Page 96 of Carbon Dating


Font Size:

So much for his speech.

He snapped off the bedside light, pulled the duvet back and climbed in, trying not to wake her. She was looking forward to a lie in and he wasn’t about to maul her in her sleep. Her eyes flickered and she rolled over to him, hooking a leg around his and an arm across his waist, cheek against his chest.

Well, there were worse ways to sleep than with the woman you loved sprawled across you.

It was heaven. It was hell.

Christ, her feet were cold though.

He was awake before her because, quite frankly, he was uncomfortable. Laurel must have been desperately tired, because she hadn’t moved all night and he didn’t want to disturb her. If she needed the sleep, she needed the sleep.

Alex better not show his face this morning, or, if he did, he’d better be so bloody apologetic that Nate might find it appropriate not to cut him out of his life forever. Because last night he had been a complete and utter wanker, and Lucia hadn’t been much better either.

Laurel stirred against his chest and rubbed a hand across her eyes.

‘Oh,’ she said, her throat rusty with sleep. She shot upright, unwinding herself from him and shuffled back to her side of the bed, taking all the warmth with her.

‘Nate, I’m so sorry. I didn’t realise I had actually limpeted myself to you.’ She put her face in her hands. ‘I’m so embarrassed.’

His shirt collar crumpled around her neck, her hair gloriously messy around her face.

‘Don’t worry about it, Laurel,’ he said. Nate sat up, scooting backwards so he was resting against the headboard, adjusting his morning glory so he hoped it wasn’t evident, and crossed his ankles.

‘I suppose we should get ready,’ she said.

Before she could turn to swing her legs out of the bed, he caught her warm hand in his.

‘Laurel,’ he said, but his voice came out a whisper. He cleared his throat. ‘Laurel, I need to talk to you.’

‘Okay,’ she shifted on the bed to give him her full attention. He looked down to his hand holding hers. This had been so much easier when he was thinking about it in the bathroom last night.

‘I’m a stupid, stupid man, Laurel. I didn’t see it, I didn’t see—’

‘Uncle Nate, Uncle Nate! Laurel!’

What the hell was that little cock blocker doing? He loved Benji, but not right now, no please, not right now.

‘Uncle NATE, Mummy said I could jump on you at ten o’clock, and it’s ten o’clock in three, two, one.’

Laurel laughed and pulled her hand away from his as the door burst open and Benji hurled himself at the bed. He managed to cup his crown jewels as the entire weight of an eight-year-old boy landed on his stomach.

‘Morning Benji,’ he groaned. ‘How are you so heavy?’

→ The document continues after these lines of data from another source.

/-- Settles O31: the stores of the elements, one by one, into the memory the earlier ones left. -/
theorem vectorStoreResult : Obligations.VectorStoreResult := by
  unfold Obligations.VectorStoreResult
  intro s r base t k hs hd hr _ hstop
  refine ⟨s.withMem (s.storedElems r t base k), rfl, vstore_ok hs hd hr hstop,
    fun q hlt hq => vstore_error hs hd hr hstop hlt hq, ?_⟩
  rintro insn f rfl hx rfl
  rw [vstoreBody_run, hs]
  simp only [hx, if_true]

/-- Settles O32: each gate, met before anything is changed, by an operation and by the body of a word. -/
theorem vectorGates : Obligations.VectorGates := by
  unfold Obligations.VectorGates
  intro s avl base g field op d srcs insn f gs opOf fs
  refine ⟨fun h => ?_, fun r h => ?_, fun h => ⟨?_, ?_, ?_, ?_, ?_, ?_, ?_⟩⟩
  · exact ⟨by rw [configure_run, h], vop_of_supports_no field op h d srcs, vload_of_supports_no d base h,
      vstore_of_supports_no d base h,
      fun b hb => wordIllegal_of_body fun o => bodies_of_supports_no (by simpa using h) b hb⟩
  · exact ⟨by rw [configure_run, h], vop_of_supports_faults field op h d srcs, vload_of_supports_faults d base h,
      vstore_of_supports_faults d base h,
      fun b hb => wordFaults_of_body fun o => bodies_of_supports_faults (by simpa using h) b hb⟩
  · exact vop_of_unconfigured field op h
  · exact fun dt ts hd hsrc => vop_of_mismatch field op h hd hsrc
  · exact fun hu => ⟨vload_of_unconfigured base h hu, vstore_of_unconfigured base h hu⟩
  · exact fun hx => wordIllegal_of_body fun o => configureBody_of_not_hasX (by simpa using h) (by simpa using hx)
  · exact fun hx => wordIllegal_of_body fun o => vloadBody_illegal (by simpa using h) (by simpa using hx)
  · exact fun hx => wordIllegal_of_body fun o => vstoreBody_illegal (by simpa using h) (by simpa using hx)
  · exact fun hu => wordIllegal_of_body fun o => vopBody_of_unconfigured (by simpa using h) (by simpa using hu)

end Sys2Proof.Machine
end

section
/-! SUPPORT for the statements of 42_csr_gate.md: the gate's tests as numbers, and what the one shape of all CSR bodies
answers, statement by statement. -/

namespace Sys2Proof.Machine

/-! ## The gate's tests (42_csr_gate.md R260, R261, R265) -/

theorem toNat_csrLevel (a : CsrAddr) : (csrLevel a).toNat = a.toNat / 256 % 4 := by
  rw [csrLevel, BitVec.extractLsb'_toNat, Nat.shiftRight_eq_div_pow]

theorem csrReadOnly_iff {a : CsrAddr} : csrReadOnly a = true ↔ a.toNat / 1024 = 3 := by
  have hlt : a.toNat / 1024 < 4 := by omega
  rw [csrReadOnly, beq_iff_eq, ← BitVec.toNat_inj, BitVec.extractLsb'_toNat, Nat.shiftRight_eq_div_pow,
    Nat.mod_eq_of_lt hlt]
  rfl

theorem csrDenied_iff {s : State} {a : CsrAddr} {w : Bool} :
    csrDenied s a w = true ↔ (w = true ∧ a.toNat / 1024 = 3) ∨ s.inputs.prv.toNat < a.toNat / 256 % 4 := by
  rw [csrDenied, Bool.or_eq_true, Bool.and_eq_true, csrReadOnly_iff, BitVec.ult_iff_lt, BitVec.lt_def, toNat_csrLevel]

/-- The context meets the serialisation precondition of the CSR. -/
def State.serializedFor (s : State) (a : CsrAddr) : Prop := s.serialized = true ∨ a ∈ s.params.noSerialize

/-- The gate asks for serialisation exactly where the precondition fails. -/
theorem asksSerialize_iff {s : State} {a : CsrAddr} :
    (needsSerialize s.params a && !s.serialized) = true ↔ ¬s.serializedFor a := by
  simp [needsSerialize, State.serializedFor, and_comm]

section
variable {s : State} {a : CsrAddr} {w : Bool}

theorem validateCsr_of_not_serializedFor (h : ¬s.serializedFor a) :
    validateCsr a w s = .error .serializeBefore s := by
  rw [validateCsr_run, if_pos (asksSerialize_iff.mpr h)]

theorem validateCsr_of_denied (hs : s.serializedFor a) (hd : csrDenied s a w = true) :
    validateCsr a w s = .error .illegal (s.withSerialized false) := by
  rw [validateCsr_run, if_neg fun h => asksSerialize_iff.mp h hs, if_pos hd]

theorem validateCsr_of_allowed (hs : s.serializedFor a) (hd : csrDenied s a w = false) :
    validateCsr a w s = .ok a (s.withSerialized false) := by
  rw [validateCsr_run, if_neg fun h => asksSerialize_iff.mp h hs, hd]
  rfl

end

/-! ## One shape for the six accesses -/

/-- The value a CSR access writes; the register it reads for it, if it names one, is checked first. -/
def csrOperand (i : Instr) (f : CsrForm) (old : Word) : Body Word := do
  illegalIf fun s => f.src.any fun r => !s.hasX r
  look fun s => csrNew i s old

theorem csrOperand_ok {i : Instr} {f : CsrForm} {s : State} (old : Word) (h : ∀ r, f.src = some r → s.hasX r = true) :
    csrOperand i f old s = .ok (csrNew i s old) s := by
  cases hf : f.src with
  | none => simp [csrOperand, hf]
  | some r => simp [csrOperand, hf, h r hf]

theorem csrOperand_illegal {i : Instr} {f : CsrForm} {s : State} {r : Reg} (old : Word) (hf : f.src = some r)
    (hr : s.hasX r = false) : csrOperand i f old s = .error .illegal s := by
  simp [csrOperand, hf, hr]

/-- Each access is the shell around the shape of its form (45_reference_rv.md section 4). -/
theorem exec_of_csrForm {i : Instr} {f : CsrForm} (h : csrForm i = some f) (s : State) :
    exec i s = runBody i (csrAccess f.rd f.addr f.isWrite (csrOperand i f)) s := by
  cases i
  case csrrw | csrrwi | csrrsi | csrrci =>
    cases h
    rfl
  case csrrs d a r | csrrc d a r =>
    cases h
    refine congrArg (fun new => runBody _ (csrAccess d a _ new) s) (funext₂ fun old t => ?_)
    cases hr : t.hasX r <;> simp [csrOperand, csrNew, hr]
  all_goals cases h

/-- A CSR access whose body stops. -/
theorem exec_of_csrAccess_error {i : Instr} {f : CsrForm} (h : csrForm i = some f) {s : State} (u : State) (e : Stop)
    (hb : csrAccess f.rd f.addr f.isWrite (csrOperand i f) (s.started i) =
      .error e (u.withOutcome (s.started i).outcome)) :
    exec i s = .next (u.withOutcome (stopOutcome (instrLength i) (encode i) u e)) := by
  rw [exec_of_csrForm h, runBody_of_error hb]
  cases e <;> rfl

/-! ## The statements of a CSR body, in order (42_csr_gate.md R260, R262) -/

/-- The statements after the write of the CSR: the destination, then the default next PC through the PC gate. -/
def csrFinish (rd : Reg) (old : Word) : Body Unit := do
  writeSext rd old
  let npc ← look (npcDefault · 4)
  setPcAndSerialize npc

/-- The CSR store and the integer file admit what the access writes, if it writes anything. -/
def csrAdmitted (s : State) (i : Instr) (f : CsrForm) : Prop :=
  f.isWrite = true → csrWriteFault s.params f.addr (csrNew i s (s.csrAt f.addr)) = none ∧
    ∀ r, f.src = some r → s.hasX r = true

/-- The state after a CSR access has written the CSR, if it is a write. -/
def State.csrWritten (s : State) (i : Instr) (f : CsrForm) : State :=
  if f.isWrite then (s.withSerialized false).putCsr f.addr (csrNew i s (s.csrAt f.addr)) else s.withSerialized false

theorem bind_of_ok {α β : Type} {b : Body α} {f : α → Body β} {a : α} {s t : State} (h : b s = .ok a t) :
    (b >>= f) s = f a t := by
  rw [bind_run, h]

/-- The value written depends on the integer registers alone. -/
theorem csrNew_congr {s t : State} (i : Instr) (h : ∀ r, t.x r = s.x r) : csrNew i t = csrNew i s := by
  funext old
  cases i
  case csrrw | csrrs | csrrc => simp only [csrNew, h]
  all_goals rfl

theorem csrNew_withSerialized (i : Instr) (s : State) (b : Bool) : csrNew i (s.withSerialized b) = csrNew i s :=
  csrNew_congr i fun _ => rfl

theorem csrNew_started (i : Instr) (s : State) : csrNew i (s.started i) = csrNew i s := csrNew_congr i fun _ => rfl

/-- The written CSR aside, nothing but `serialized` changes. -/
theorem csrWritten_eq (s : State) (i : Instr) (f : CsrForm) :
    s.csrWritten i f = (s.withSerialized false).withCsrs (s.csrWritten i f).csrs := by
  unfold State.csrWritten
  split <;> rfl

theorem csrWritten_started (s : State) (i : Instr) (f : CsrForm) :
    (s.started i).csrWritten i f = (s.csrWritten i f).withOutcome (s.started i).outcome := by
  unfold State.csrWritten
  rw [csrNew_started]
  split <;> rfl

theorem csrAdmitted_started {s : State} {i : Instr} {f : CsrForm} (h : csrAdmitted s i f) :
    csrAdmitted (s.started i) i f := by
  unfold csrAdmitted
  rw [csrNew_started]
  exact h

section
variable {s : State} {rd : Reg} {a : CsrAddr} {w : Bool} {new : Word → Body Word}

theorem csrAccess_of_not_serializedFor (hs : ¬s.serializedFor a) :
    csrAccess rd a w new s = .error .serializeBefore s :=
  bind_of_error (validateCsr_of_not_serializedFor hs)

theorem csrAccess_of_denied (hs : s.serializedFor a) (hd : csrDenied s a w = true) :
    csrAccess rd a w new s = .error .illegal (s.withSerialized false) :=
  bind_of_error (validateCsr_of_denied hs hd)

variable (hs : s.serializedFor a) (hd : csrDenied s a w = false)
include hs hd

theorem csrAccess_of_readFault {r : Report} (hr : csrReadFault s.params a = some r) :
    csrAccess rd a w new s = .error (.collaborator r) (s.withSerialized false) := by
  rw [csrAccess, bind_of_ok (validateCsr_of_allowed hs hd)]
  exact bind_of_error (by simp [hr])

/-- Past the gate and the read, the write and the rest remain. -/
theorem csrAccess_of_read (hr : csrReadFault s.params a = none) :
    csrAccess rd a w new s =
      (when w (new (s.csrAt a) >>= csrWrite a) >>= fun _ => csrFinish rd (s.csrAt a)) (s.withSerialized false) := by
  rw [csrAccess, bind_of_ok (validateCsr_of_allowed hs hd), bind_of_ok (a := s.csrAt a) (t := s.withSerialized false)]
  · rfl
  · simp [hr]

end

section
variable {s : State} {i : Instr} {f : CsrForm} (hs : s.serializedFor f.addr)
  (hd : csrDenied s f.addr f.isWrite = false) (hr : csrReadFault s.params f.addr = none)
include hs hd hr

theorem csrAccess_of_source {q : Reg} (hw : f.isWrite = true) (hf : f.src = some q) (hq : s.hasX q = false) :
    csrAccess f.rd f.addr f.isWrite (csrOperand i f) s = .error .illegal (s.withSerialized false) := by
  have hop := csrOperand_illegal (i := i) (s := s.withSerialized false) (s.csrAt f.addr) hf hq
  rw [csrAccess_of_read hs hd hr, hw]
  exact bind_of_error (bind_of_error hop)

theorem csrAccess_of_writeFault {r : Report} (hw : f.isWrite = true) (hf : ∀ q, f.src = some q → s.hasX q = true)
    (hc : csrWriteFault s.params f.addr (csrNew i s (s.csrAt f.addr)) = some r) :
    csrAccess f.rd f.addr f.isWrite (csrOperand i f) s = .error (.collaborator r) (s.withSerialized false) := by
  have hop := csrOperand_ok (i := i) (s := s.withSerialized false) (s.csrAt f.addr) hf
  rw [csrNew_withSerialized] at hop
  rw [csrAccess_of_read hs hd hr, hw]
  exact bind_of_error ((bind_of_ok hop).trans (by simp [hc]))

/-- Once the CSR is written, the destination and the next PC remain. -/
theorem csrAccess_of_admitted (ha : csrAdmitted s i f) :
    csrAccess f.rd f.addr f.isWrite (csrOperand i f) s = csrFinish f.rd (s.csrAt f.addr) (s.csrWritten i f) := by
  rw [csrAccess_of_read hs hd hr, State.csrWritten]
  cases hw : f.isWrite with
  | false => rfl
  | true =>
    obtain ⟨hc, hf⟩ := ha hw
    have hop := csrOperand_ok (i := i) (s := s.withSerialized false) (s.csrAt f.addr) hf
    rw [csrNew_withSerialized] at hop
    exact bind_of_ok (a := ()) ((bind_of_ok hop).trans (by simp [hc]))

end

@[simp] theorem State.csrWritten_hasX (s : State) (i : Instr) (f : CsrForm) (r : Reg) :
    (s.csrWritten i f).hasX r = s.hasX r := by rw [csrWritten_eq]; rfl

@[simp] theorem State.csrWritten_inputs (s : State) (i : Instr) (f : CsrForm) :
    (s.csrWritten i f).inputs = s.inputs := by rw [csrWritten_eq]; rfl

@[simp] theorem State.csrWritten_npcDefault (s : State) (i : Instr) (f : CsrForm) (n : Nat) :
    npcDefault (s.csrWritten i f) n = npcDefault s n := by rw [csrWritten_eq]; rfl

@[simp] theorem State.csrWritten_targetMisaligned (s : State) (i : Instr) (f : CsrForm) (t : Word) :
    targetMisaligned (s.csrWritten i f) t = targetMisaligned s t := by rw [csrWritten_eq]; rfl

@[simp] theorem State.csrWritten_targetFault (s : State) (i : Instr) (f : CsrForm) (t : Word) :
    targetFault (s.csrWritten i f) t = targetFault s t := by rw [csrWritten_eq]; rfl

section
variable {t : State} {rd : Reg} {old : Word}

theorem csrFinish_of_not_hasX (hx : t.hasX rd = false) : csrFinish rd old t = .error .illegal t := by
  simp [csrFinish, hx]

/-- The destination is written when the next PC fails the gate. -/
theorem csrFinish_of_misaligned (hx : t.hasX rd = true) (hm : targetMisaligned t (npcDefault t 4) = true) :
    csrFinish rd old t = .error (.misaligned (npcDefault t 4)) (t.putX rd (sextXlen t.inputs.xlen old)) := by
  simp [csrFinish, hx, hm, targetFault_of_misaligned hm]

theorem csrFinish_of_targetFault {r : Report} (hx : t.hasX rd = true) (hq : targetFault t (npcDefault t 4) = some r) :
    csrFinish rd old t = .error (.collaborator r) (t.putX rd (sextXlen t.inputs.xlen old)) := by
  simp [csrFinish, hx, hq]

end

‘It’s because I eat all of my vegetables,’ Benji said proudly. ‘It’s ten o’clock and mummy said I could come and get you because Bessie the Cow had a baby last night, and I want to go and see it, but mummy said that I had to wait for you, Laurel.’

Nate couldn’t bring himself to be mad with Benji, because he was so excited.

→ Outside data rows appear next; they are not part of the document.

/-! ### Service Clock, sweep, elapsed seconds -/

/-- R22, R32, R61, R62, R63: a TIME_SET in range sets D from P05, adopts the second and the date, runs selection exactly when the
clock was UNSET or the date differs, raising TIMETABLE/601 exactly then when no VALID bank carries the date, rebuilds the board on
the roles that then stand except in case ADJUST, which keeps it, raises CLOCK/702 exactly in case JUMP, beside CONTENT faults alone,
and answers the case and the second; out of range it is refused RANGE and changes nothing. Selection supersedes, gives CURRENT and
NEXT, releases, and sets the reuse flag by the five steps of R32. The frontlight window holds the minutes from P40 on and before
P41, across midnight, and none where they are equal; the duty is 0 outside it, and P42 or, in conserve, P43 inside (R146, R147). -/
def Obligations.TimeSetAdoptsTheTime : Prop :=
  (∀ (s : State) (r : Request) (rest : List Request) (h m sec d1 d0 : Byte), s.headIs r rest → r.kind = 0x02 →
    r.payload = [h, m, sec, d1, d0] → s.attemptWaiting = false →
    let date := d1.toNat * 256 + d0.toNat
    (¬(h.toNat ≤ 23 ∧ m.toNat ≤ 59 ∧ sec.toNat ≤ 59) →
      exec .timeSet s = .next { s with link := s.link.answered r rest 4 s.faults.newsFlag [] }) ∧
    (h.toNat ≤ 23 ∧ m.toNat ≤ 59 ∧ sec.toNat ≤ 59 →
      ∃ (t : State) (news : Bool) (second : Nat) (case : Nat) (store : Store) (board : Board) (lit : Bool)
        (codes : List FaultCode), exec .timeSet s = .next t ∧
        PanelWork { s with
          clock := ⟨some ⟨second, date, s.cfg.param 5⟩, 0⟩
          energy := { s.energy with window := lit, duty := s.cfg.duty lit s.energy.conserve }
          store := store
          board := board
          link := s.link.answered r rest 0 news (b8 case ++ b24 second) } t ∧
        (second : Int) = ((h.toNat * 3600 + m.toNat * 60 + sec.toNat : Nat) - 60 * (s.cfg.param 5 : Int)) % 86400 ∧
        lit = s.cfg.lit ((second + 60 * s.cfg.param 5) % 86400 / 60) ∧
        (let missing := (case = 1 ∨ case = 2) ∧
           ¬∃ i, (s.store.supersede.bank i).state = .valid ∧ (s.store.supersede.bank i).date = date
         let stamp : Option Stamp := some ⟨date, (second + 60 * s.cfg.param 5) % 86400⟩
         t.faults = codes.foldl (fun f c => f.raise c stamp) s.faults ∧
           (∀ c ∈ codes, c.cls = .content ∨ c = .timetable601 ∨ c = .clock702) ∧
           (missing → codes.count .timetable601 = 1) ∧ (¬missing → codes.count .timetable601 = 0) ∧
           codes.count .clock702 = (if case = 3 then 1 else 0)) ∧
        (let rebuilt : Board := (State.rebuild { s with
          clock := ⟨some ⟨second, date, s.cfg.param 5⟩, 0⟩, store := store }).board
         let selected := store = s.store.select date ∧ board = rebuilt ∧
           (¬(∃ i, (s.store.supersede.bank i).state = .valid ∧ (s.store.supersede.bank i).date = date) →
             t.faults.isLatched .timetable = true)
         (s.clock.time = none → case = 1 ∧ selected) ∧
         (∀ u, s.clock.time = some u →
           (u.date ≠ date → case = 2 ∧ selected) ∧
           (u.date = date → second + 90 < u.second ∨ u.second + 90 < second →
             case = 3 ∧ store = s.store ∧ board = rebuilt ∧ t.faults.isLatched .clock = true) ∧
           (u.date = date → second ≤ u.second + 90 → u.second ≤ second + 90 →
             case = 4 ∧ store = s.store ∧ board = s.board))))) ∧
  (∀ (st : Store) (n : Nat),
    let same := st.bankA.state = .valid ∧ st.bankB.state = .valid ∧ st.bankA.date = st.bankB.date
    let u := st.supersede
    let t := st.select n
    (¬same → u = st) ∧
    (same → st.bankA.commit % 65536 = (st.bankB.commit + 1) % 65536 →
      u = { st with bankB := { st.bankB with state := .free, role := none } }) ∧
    (same → st.bankB.commit % 65536 = (st.bankA.commit + 1) % 65536 →
      u = { st with bankA := { st.bankA with state := .free, role := none } }) ∧
    (∀ i, (u.bank i).state = .valid → (u.bank i).date = n → (t.bank i).role = some .current ∧ t.reuse = false) ∧
    ((∀ i, (u.bank i).state = .valid → (u.bank i).date ≠ n) →
      ∀ i, (u.bank i).state = .valid → (u.bank i).date < n →
        ((∀ j, (u.bank j).state = .valid → (u.bank j).date < n → (u.bank j).date ≤ (u.bank i).date) →
          (t.bank i).role = some .current ∧ t.reuse = true)) ∧
    ((∀ i, (u.bank i).state = .valid → n < (u.bank i).date) → t.holder .current = none ∧ t.reuse = false) ∧
    (∀ i, (t.bank i).role = some .next ↔ (u.bank i).state = .valid ∧ n ≠ 65535 ∧ (u.bank i).date = n + 1) ∧
    (∀ i, (u.bank i).state = .valid → (u.bank i).date < n → (t.bank i).role ≠ some .current →
      (t.bank i).state = .free) ∧
    (∀ i, ¬((u.bank i).state = .valid ∧ (u.bank i).date < n) →
      t.bank i = { u.bank i with role := (t.bank i).role }) ∧
    (∀ i, (u.bank i).state ≠ .valid → (t.bank i).role = none)) ∧
  (∀ c : ConfigRecord,
    (∀ w, w < 1440 → c.param 40 < 1440 → c.param 41 < 1440 →
      (c.lit w = true ↔ (w + 1440 - c.param 40) % 1440 < (c.param 41 + 1440 - c.param 40) % 1440)) ∧
    (∀ conserve, c.duty false conserve = 0) ∧ c.duty true false = c.param 42 ∧ c.duty true true = c.param 43)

‘Laurel, why are you wearing one of Uncle Nate’s shirts? Don’t you have any pyjamas?’

She laughed.

‘I know Bessie the Cow had a calf last night, because me and Uncle Nate helped her. It was super late, so I was wearing my pyjamas and they got really dirty.’

‘You helped?’ Benji looked at her wide-eyed. ‘And you helped too?’

‘I did,’ Nate said, shuffling to get more comfortable. ‘But Laurel did most of the work.’

‘Can we go and see her, can we go and see? I want to see the baby cow,’ Benji said, bouncing.